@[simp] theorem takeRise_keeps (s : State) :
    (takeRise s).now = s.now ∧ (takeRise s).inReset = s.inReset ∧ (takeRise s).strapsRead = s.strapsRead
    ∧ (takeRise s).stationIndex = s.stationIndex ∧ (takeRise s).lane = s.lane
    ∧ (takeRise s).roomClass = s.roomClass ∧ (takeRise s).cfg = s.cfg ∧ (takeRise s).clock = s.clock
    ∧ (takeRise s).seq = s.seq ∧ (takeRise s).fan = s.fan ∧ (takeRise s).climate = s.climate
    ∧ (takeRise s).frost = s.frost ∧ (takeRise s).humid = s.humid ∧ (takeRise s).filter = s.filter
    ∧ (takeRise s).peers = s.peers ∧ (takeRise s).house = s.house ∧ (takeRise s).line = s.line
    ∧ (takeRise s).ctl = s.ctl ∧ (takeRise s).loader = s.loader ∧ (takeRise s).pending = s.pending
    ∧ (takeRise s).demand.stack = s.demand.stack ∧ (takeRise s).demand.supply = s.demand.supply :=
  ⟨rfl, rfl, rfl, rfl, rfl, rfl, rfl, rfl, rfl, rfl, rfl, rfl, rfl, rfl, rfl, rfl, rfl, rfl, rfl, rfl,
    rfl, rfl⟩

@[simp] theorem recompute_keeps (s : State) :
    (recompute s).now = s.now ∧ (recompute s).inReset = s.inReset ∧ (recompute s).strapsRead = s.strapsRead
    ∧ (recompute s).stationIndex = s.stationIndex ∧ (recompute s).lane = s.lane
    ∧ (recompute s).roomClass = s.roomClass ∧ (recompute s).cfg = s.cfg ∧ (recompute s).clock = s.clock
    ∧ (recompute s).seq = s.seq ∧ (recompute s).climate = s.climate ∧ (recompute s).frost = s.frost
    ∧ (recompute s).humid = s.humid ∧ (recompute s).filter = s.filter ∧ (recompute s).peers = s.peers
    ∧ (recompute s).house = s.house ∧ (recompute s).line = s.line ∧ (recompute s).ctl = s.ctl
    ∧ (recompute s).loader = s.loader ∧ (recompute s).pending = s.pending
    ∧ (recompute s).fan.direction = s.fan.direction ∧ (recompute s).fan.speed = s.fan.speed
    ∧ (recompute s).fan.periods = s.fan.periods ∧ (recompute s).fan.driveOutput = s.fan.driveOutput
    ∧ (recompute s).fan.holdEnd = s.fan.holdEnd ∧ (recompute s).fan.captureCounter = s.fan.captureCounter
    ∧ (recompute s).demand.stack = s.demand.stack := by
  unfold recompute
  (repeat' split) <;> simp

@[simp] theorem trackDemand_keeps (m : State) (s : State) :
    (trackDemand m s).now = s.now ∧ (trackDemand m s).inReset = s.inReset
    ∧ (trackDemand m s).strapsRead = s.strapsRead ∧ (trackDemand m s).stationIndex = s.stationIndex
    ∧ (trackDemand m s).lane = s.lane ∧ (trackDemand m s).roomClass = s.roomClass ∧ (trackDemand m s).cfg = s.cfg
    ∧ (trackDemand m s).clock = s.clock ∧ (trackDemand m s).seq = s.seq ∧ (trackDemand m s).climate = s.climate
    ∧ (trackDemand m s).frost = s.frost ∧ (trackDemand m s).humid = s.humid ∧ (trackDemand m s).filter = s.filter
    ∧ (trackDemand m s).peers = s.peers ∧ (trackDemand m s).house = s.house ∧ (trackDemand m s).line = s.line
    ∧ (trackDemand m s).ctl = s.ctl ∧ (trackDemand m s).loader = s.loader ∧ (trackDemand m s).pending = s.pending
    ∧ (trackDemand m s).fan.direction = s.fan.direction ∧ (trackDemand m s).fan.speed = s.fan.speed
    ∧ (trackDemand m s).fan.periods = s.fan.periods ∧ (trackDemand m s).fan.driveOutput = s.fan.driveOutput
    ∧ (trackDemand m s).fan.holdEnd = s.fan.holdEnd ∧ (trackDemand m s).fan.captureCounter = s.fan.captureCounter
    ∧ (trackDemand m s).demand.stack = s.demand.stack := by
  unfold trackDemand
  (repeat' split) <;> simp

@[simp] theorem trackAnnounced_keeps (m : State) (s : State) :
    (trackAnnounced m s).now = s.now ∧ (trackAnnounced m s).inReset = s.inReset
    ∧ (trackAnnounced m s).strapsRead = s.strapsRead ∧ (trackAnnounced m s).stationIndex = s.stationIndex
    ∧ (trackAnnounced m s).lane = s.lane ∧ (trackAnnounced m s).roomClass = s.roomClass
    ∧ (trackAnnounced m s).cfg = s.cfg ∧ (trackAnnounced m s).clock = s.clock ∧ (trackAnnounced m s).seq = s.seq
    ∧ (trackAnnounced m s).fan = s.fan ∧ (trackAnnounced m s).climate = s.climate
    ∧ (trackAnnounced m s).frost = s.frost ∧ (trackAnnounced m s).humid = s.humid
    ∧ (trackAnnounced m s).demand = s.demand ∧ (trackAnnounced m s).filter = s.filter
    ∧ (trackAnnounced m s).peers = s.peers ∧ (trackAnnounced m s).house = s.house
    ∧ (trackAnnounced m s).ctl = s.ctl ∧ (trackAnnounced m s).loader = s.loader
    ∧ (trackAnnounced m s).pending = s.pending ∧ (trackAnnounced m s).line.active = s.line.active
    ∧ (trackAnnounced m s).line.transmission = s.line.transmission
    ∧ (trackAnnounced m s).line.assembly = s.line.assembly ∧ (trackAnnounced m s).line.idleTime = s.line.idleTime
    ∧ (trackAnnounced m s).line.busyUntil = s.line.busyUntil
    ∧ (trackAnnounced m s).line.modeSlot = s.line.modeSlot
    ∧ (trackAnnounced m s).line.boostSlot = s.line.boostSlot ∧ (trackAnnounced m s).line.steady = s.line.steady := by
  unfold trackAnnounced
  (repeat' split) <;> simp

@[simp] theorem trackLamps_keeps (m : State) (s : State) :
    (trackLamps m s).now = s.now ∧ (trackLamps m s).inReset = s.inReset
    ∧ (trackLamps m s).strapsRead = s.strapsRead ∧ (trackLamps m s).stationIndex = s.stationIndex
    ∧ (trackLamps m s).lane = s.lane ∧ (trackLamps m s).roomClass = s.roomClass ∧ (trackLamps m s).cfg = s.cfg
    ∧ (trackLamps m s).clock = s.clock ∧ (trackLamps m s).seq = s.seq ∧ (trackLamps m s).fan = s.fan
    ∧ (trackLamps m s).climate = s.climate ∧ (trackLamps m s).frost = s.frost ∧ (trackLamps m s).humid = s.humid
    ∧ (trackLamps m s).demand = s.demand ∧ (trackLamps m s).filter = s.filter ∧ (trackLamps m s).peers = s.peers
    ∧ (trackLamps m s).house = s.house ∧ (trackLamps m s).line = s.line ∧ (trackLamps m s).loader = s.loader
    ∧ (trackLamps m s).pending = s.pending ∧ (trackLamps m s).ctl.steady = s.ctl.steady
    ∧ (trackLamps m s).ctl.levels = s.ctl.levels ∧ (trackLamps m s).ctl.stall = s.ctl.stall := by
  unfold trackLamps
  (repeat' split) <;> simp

▸ PROBLEM TO SOLVE
Would you print, exactly as written, every line above from the one holding "(recompute s).fan.speed = s.fan.speed" through the one holding "(trackDemand m s).filter = s.filter", with both included and no other lines?

▸ WRITTEN REPLY
    ∧ (recompute s).fan.direction = s.fan.direction ∧ (recompute s).fan.speed = s.fan.speed
    ∧ (recompute s).fan.periods = s.fan.periods ∧ (recompute s).fan.driveOutput = s.fan.driveOutput
    ∧ (recompute s).fan.holdEnd = s.fan.holdEnd ∧ (recompute s).fan.captureCounter = s.fan.captureCounter
    ∧ (recompute s).demand.stack = s.demand.stack := by
  unfold recompute
  (repeat' split) <;> simp

@[simp] theorem trackDemand_keeps (m : State) (s : State) :
    (trackDemand m s).now = s.now ∧ (trackDemand m s).inReset = s.inReset
    ∧ (trackDemand m s).strapsRead = s.strapsRead ∧ (trackDemand m s).stationIndex = s.stationIndex
    ∧ (trackDemand m s).lane = s.lane ∧ (trackDemand m s).roomClass = s.roomClass ∧ (trackDemand m s).cfg = s.cfg
    ∧ (trackDemand m s).clock = s.clock ∧ (trackDemand m s).seq = s.seq ∧ (trackDemand m s).climate = s.climate
    ∧ (trackDemand m s).frost = s.frost ∧ (trackDemand m s).humid = s.humid ∧ (trackDemand m s).filter = s.filter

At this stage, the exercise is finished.